Guo Jun-tao, Ellrott Kyle, Chung Won Jae, Xu Dong, Passovets Serguei, Xu Ying
Department of Biochemistry and Molecular Biology, University of Georgia, Athens, GA 30606, USA.
Nucleic Acids Res. 2004 Jul 1;32(Web Server issue):W522-5. doi: 10.1093/nar/gkh414.

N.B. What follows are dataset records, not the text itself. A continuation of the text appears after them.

/-- A faulted device. -/
abbrev stuck : State := start { d0 with faulted := some .parityInvalid }

/-- The running states that the statements "for every running state" speak of. -/
theorem witness_Running : State.reset.Running ∧ rx.Running ∧ tx.Running ∧ badPar.Running := by decide

theorem witness_StepKeepsReadyAndIrqInvariants : rx.dev.Inv ∧ ∃ t, step { rx with pending := [encode .rRhr] } = .next t := ⟨by decide, _, rfl⟩
theorem witness_EveryRegisterReadsZeroAtReset : Instr.rCmpr ∈ [Instr.rCr, .rMr, .rIer, .rIdr, .rImr, .rCsr, .rRhr, .rThr, .rCmpr] := by decide
theorem witness_DecodeOfEncodeIsTheOperation : (Instr.rUnmapped 0x20#14).WellFormed ∧ (Instr.wUnmapped 0x3FFF#14 0#32).WellFormed
    ∧ (Instr.evReserved 5#14).WellFormed ∧ (Instr.kReserved 0#14).WellFormed ∧ (Instr.wCr 0xFFFFFFFF#32).WellFormed := by decide
theorem witness_DecoderTakesFirstMatchingRow : AccessSize.byte ≠ .word ∧ AccessSize.half ≠ .word := by decide
theorem witness_BusAccessReachesItsOffset : Config.uartBase + 0x4000 ≤ Config.uartBase + 0x4000 ∧ AccessSize.half ≠ .word := ⟨Nat.le_refl _, by decide⟩
theorem witness_BusAccessReachesItsOffset_top : decode (.busRead (Config.uartBase + 0x3FFF) .word) = .instr (.rUnmapped 0x3FFF#14) := by
  simp [decode, decodeAccess, sizeAdmitted, busOffset]
  decide
theorem witness_StepRunsTheDecodedOperation : ({ rx with pending := [encode .rRhr] } : State).Running
    ∧ ({ rx with pending := [encode .rRhr] } : State).pending = encode .rRhr :: [] ∧ decode (encode .rRhr) = .instr .rRhr
    ∧ State.reset.pending = [] := by decide
theorem witness_StepRefusesRejectedRequests_size : decode (.operation 0x4000#16 .half 0#32) = .reject .subWordAccess := by decide
theorem witness_StepRefusesRejectedRequests_footprint : decode (.busRead (Config.uartBase + 0x4000) .word) = .reject .outOfFootprint := by
  simp [decode, decodeAccess, sizeAdmitted, busOffset]
theorem witness_FaultedDeviceHasNoStep : stuck.dev.faulted = some .parityInvalid := by decide
theorem witness_WriteOnlyRegistersReadZero : State.reset.Running ∧ Instr.rThr ∈ [Instr.rCr, .rIer, .rIdr, .rThr] := by decide
theorem witness_ReadOnlyRegistersIgnoreWrites : rx.Running := by decide
theorem witness_UnrecognizedOffsetsReadZeroIgnoreWrites : rx.Running := by decide
theorem witness_ControlWriteFollowsItsPrecedence : rx.Running := by decide
theorem witness_ReceiverOutcomeOfControlWrite : rx.Running := by decide
theorem witness_TransmitterOutcomeOfControlWrite : tx.Running := by decide
theorem witness_StatusResetClearsExactlyFourFlags : State.reset.Running ∧ (0x100#32 : Word).getLsbD 8 = true := by decide
theorem witness_ModeWriteStoresModeAndParity : State.reset.Running ∧ (0xF#32 : Word).setWidth 4 ≠ 0#4 ∧ (0x10#32 : Word).setWidth 4 = 0#4 := by decide
theorem witness_ModeReadReturnsModeAndParity : badPar.Running := by decide
theorem witness_ModeReadsBackWhatWasWritten : State.reset.Running := by decide
theorem witness_StoredModeChangesNoBehaviour : Instr.rRhr ≠ .rMr ∧ (∀ v, Instr.rRhr ≠ .wMr v) ∧ rx.Running ∧ ∃ t, exec .rMr rx = .next t :=
  ⟨by decide, nofun, by decide, _, rfl⟩
theorem witness_StatusReadReportsEachFlag : rx.Running ∧ (2 : Nat) ∉ [0, 1, 5, 6, 7, 15] := by decide
theorem witness_StatusReadIsUnaffectedByItself : rx.Running ∧ (rx.answer (.word 9#32)).dev = rx.dev ∧ ∃ w, exec .rCsr (rx.answer (.word 9#32)) = .next w := ⟨by decide, by decide, _, rfl⟩
theorem witness_TxrdyMirrorsTransmitterEnabled : (∃ t, exec (.wThr 1#32) tx = .next t) ∧ ∀ v, Instr.wThr 1#32 ≠ .wCr v := ⟨⟨_, rfl⟩, nofun⟩
theorem witness_ReceiveReadWhileDisabledReturnsZero : State.reset.Running ∧ State.reset.dev.receiverEnabled = false := by decide
theorem witness_ReceiveReadPopsTheHead : rx.Running ∧ rx.dev.receiverEnabled = true ∧ rx.dev.fifo = 0x41#8 :: [0x42#8] := by decide
theorem witness_ReceiveReadOfEmptyFifoCompletes : (start { d0 with receiverEnabled := true }).Running
    ∧ (start { d0 with receiverEnabled := true }).dev.receiverEnabled = true ∧ (start { d0 with receiverEnabled := true }).dev.fifo = [] := by decide
theorem witness_FifoKeepsArrivalOrder : rx.Running ∧ rx.dev.receiverEnabled = true ∧ rx.dev.fifo ++ [1#8, 2#8] = [0x41#8, 0x42#8, 1#8] ++ 2#8 :: [] := by decide
theorem witness_FifoChangesOnlyByReceiveReadAndReset : ∃ t, exec (.wCr 4#32) rx = .next t := ⟨_, rfl⟩
theorem witness_TransmitWriteHandsOverTheLowByte : tx.Running ∧ tx.dev.transmitterEnabled = true ∧ rx.Running ∧ rx.dev.transmitterEnabled = false := by decide
theorem witness_OutputsComeInIssueOrder : ∃ t, exec (.wThr 1#32) tx = .next t := ⟨_, rfl⟩
theorem witness_InterruptEnableSetsMaskBits : State.reset.Running := by decide
theorem witness_InterruptDisableClearsMaskBits : tx.Running := by decide
theorem witness_InterruptMaskReadShowsTheEnables : tx.Running ∧ (2 : Nat) ≤ 2 := by decide
theorem witness_LastMaskWriteWins : State.reset.Running := by decide
theorem witness_TransmitInterruptHolds : tx.Running ∧ tx.dev.transmitterEnabled = true ∧ tx.dev.transmitterReadyIrqEnabled = true ∧ tx.dev.irqLine = true
    ∧ ∀ i ∈ [Instr.wThr 5#32], i = .evTxdrained ∨ ∃ v, i = .wThr v :=
  ⟨by decide, by decide, by decide, by decide, fun i hi => .inr ⟨5#32, List.mem_singleton.1 hi⟩⟩
theorem witness_ErrorFlagsRaiseNoInterrupt : (∃ t, exec (.wIer 3#32) rx = .next t) ∧ ∃ u, exec (.wIer 3#32) (rx.withErrorFlags true true true true) = .next u := ⟨⟨_, rfl⟩, _, rfl⟩
theorem witness_CompareWriteStoresItsThreeFields : State.reset.Running := by decide
theorem witness_CompareReadFollowsReadback : State.reset.Running ∧ State.reset.params.cmprReadback = .zero
    ∧ (start d0 { Params.default with cmprReadback := .stored }).params.cmprReadback = .stored := by decide
theorem witness_ReceiveEventEnqueuesOrDrops : State.reset.Running ∧ State.reset.dev.receiverEnabled = false ∧ State.reset.params.rxWhileDisabled = .drop
    ∧ rx.Running ∧ rx.dev.receiverEnabled = true ∧ (start d0 { Params.default with rxWhileDisabled := .enqueue }).params.rxWhileDisabled = .enqueue := by decide
theorem witness_TxDrainedOnlyRecomputes : tx.Running ∧ tx.dev.IrqInv := by decide
theorem witness_LineQueryReturnsParametersOrFaults : State.reset.Running ∧ parityOf State.reset.params State.reset.dev.parRaw = some .even
    ∧ badPar.Running ∧ parityOf badPar.params badPar.dev.parRaw = none := by decide
theorem witness_ParityRoundTrip : State.reset.Running ∧ parityOf State.reset.params 4#3 = some .no := by decide
theorem witness_LineErrorSetsItsFlags : State.reset.Running ∧ State.reset.params.lineErrorEvents = true
    ∧ (start d0 { Params.default with lineErrorEvents := false }).params.lineErrorEvents = false := by decide
theorem witness_ReservedSelectorsAreRefused : State.reset.Running := by decide
theorem witness_NoBusOperationEndsInAnError : rx.Running ∧ Instr.rRhr.kind = .busRead ∧ (Instr.wCr 0#32).kind = .busWrite := by decide
theorem witness_OnlyReceiveReadsHaveSideEffects : Instr.rCsr.kind = .busRead ∧ Instr.rCsr ≠ .rRhr ∧ (∃ t, exec .rCsr rx = .next t)
    ∧ Instr.rRhr.kind = .busRead ∧ State.reset.dev.receiverEnabled = false ∧ State.reset.dev.IrqInv ∧ (∃ t, exec .rRhr State.reset = .next t)
    ∧ rx.dev.receiverEnabled = true ∧ rx.dev.fifo ≠ [] ∧ ∃ t, exec .rRhr rx = .next t :=
  ⟨by decide, by decide, ⟨_, rfl⟩, by decide, by decide, by decide, ⟨_, rfl⟩, by decide, by decide, _, rfl⟩
theorem witness_RegisterWritesAreIdempotent : ∃ t u, exec (.wCr 0x50#32) rx = .next t ∧ exec (.wCr 0x50#32) t = .next u := ⟨_, _, rfl, rfl⟩
theorem witness_EachFieldHasItsOneWriter : ∃ t, exec (.evRxchar 1#8) rx = .next t := ⟨_, rfl⟩
theorem witness_ReceiverReadyRisesAndFallsOnlySo_rise :
    after (exec (.evRxchar 1#8) (start { d0 with receiverEnabled := true })) (·.dev.receiverReady) = some true := by decide
theorem witness_ReceiverReadyRisesAndFallsOnlySo_fall :
    after (exec .rRhr (start { d0 with receiverEnabled := true, receiverReady := true, fifo := [1#8] })) (·.dev.receiverReady) = some false := by decide
theorem witness_LatchedFlagsFallOnlyByStatusReset :
    after (exec .rRhr (start { d0 with receiverEnabled := true, receiverReady := true, fifo := [1#8], compareModeEnable := true, compareVal2 := 1#8, overrunError := true }))
      (fun t => (t.dev.compareSucceeded, t.dev.overrunError)) = some (true, true) := by decide
theorem witness_OnlyAnInvalidLineQueryFaults : (∃ t, exec .evQueryline badPar = .next t) ∧ ∃ t, exec .evQueryline State.reset = .next t := ⟨⟨_, rfl⟩, _, rfl⟩
theorem witness_NoStepWritesParameters : (∃ t, step { rx with pending := [encode (.wCr 4#32)] } = .next t) ∧ ∃ t, exec (.wCr 4#32) rx = .next t := ⟨⟨_, rfl⟩, _, rfl⟩
theorem witness_TransportEventsNeverTakeAByte : (∀ i ∈ [Instr.evRxchar 7#8, .evTxdrained], i.kind = .event) ∧ rx.dev.fifo = 0x41#8 :: [0x42#8]
    ∧ ∃ t, execAll [.evRxchar 7#8, .evTxdrained] rx = .next t := ⟨by decide, by decide, _, rfl⟩
theorem witness_StaleReadyAfterReceiverReset : rx.Running ∧ rx.params.rstrxClearsRxrdy = false ∧ rx.dev.receiverReady = true ∧ rx.dev.receiverReadyIrqEnabled = true := by decide
theorem witness_StaleReadyAfterReceiverReset_masked : (start { d0 with receiverReady := true }).Running
    ∧ (start { d0 with receiverReady := true }).params.rstrxClearsRxrdy = false ∧ (start { d0 with receiverReady := true }).dev.receiverReady = true
    ∧ (start { d0 with receiverReady := true }).dev.receiverReadyIrqEnabled = false := by decide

Knowledge of the detailed structure of a protein is crucial to our understanding of the biological functions of that protein. The gap between the number of solved protein structures and the number of protein sequences continues to widen rapidly in the post-genomics era due to long and expensive processes for solving structures experimentally. Computational prediction of structures from amino acid sequence has come to play a key role in narrowing the gap and has been successful in providing useful information for the biological research community. We have developed a prediction pipeline, PROSPECT-PSPP, an integration of multiple computational tools, for fully automated protein structure prediction. The pipeline consists of tools for (i) preprocessing of protein sequences, which includes signal peptide prediction, protein type prediction (membrane or soluble) and protein domain partition, (ii) secondary structure prediction, (iii) fold recognition and (iv) atomic structural model generation. The centerpiece of the pipeline is our threading-based program PROSPECT. The pipeline is implemented using SOAP (Simple Object Access Protocol), which makes it easier to share our tools and resources. The pipeline has an easy-to-use user interface and is implemented on a 64-node dual processor Linux cluster. It can be used for genome-scale protein structure prediction. The pipeline is accessible at http://csbl.bmb.uga.edu/protein_pipeline.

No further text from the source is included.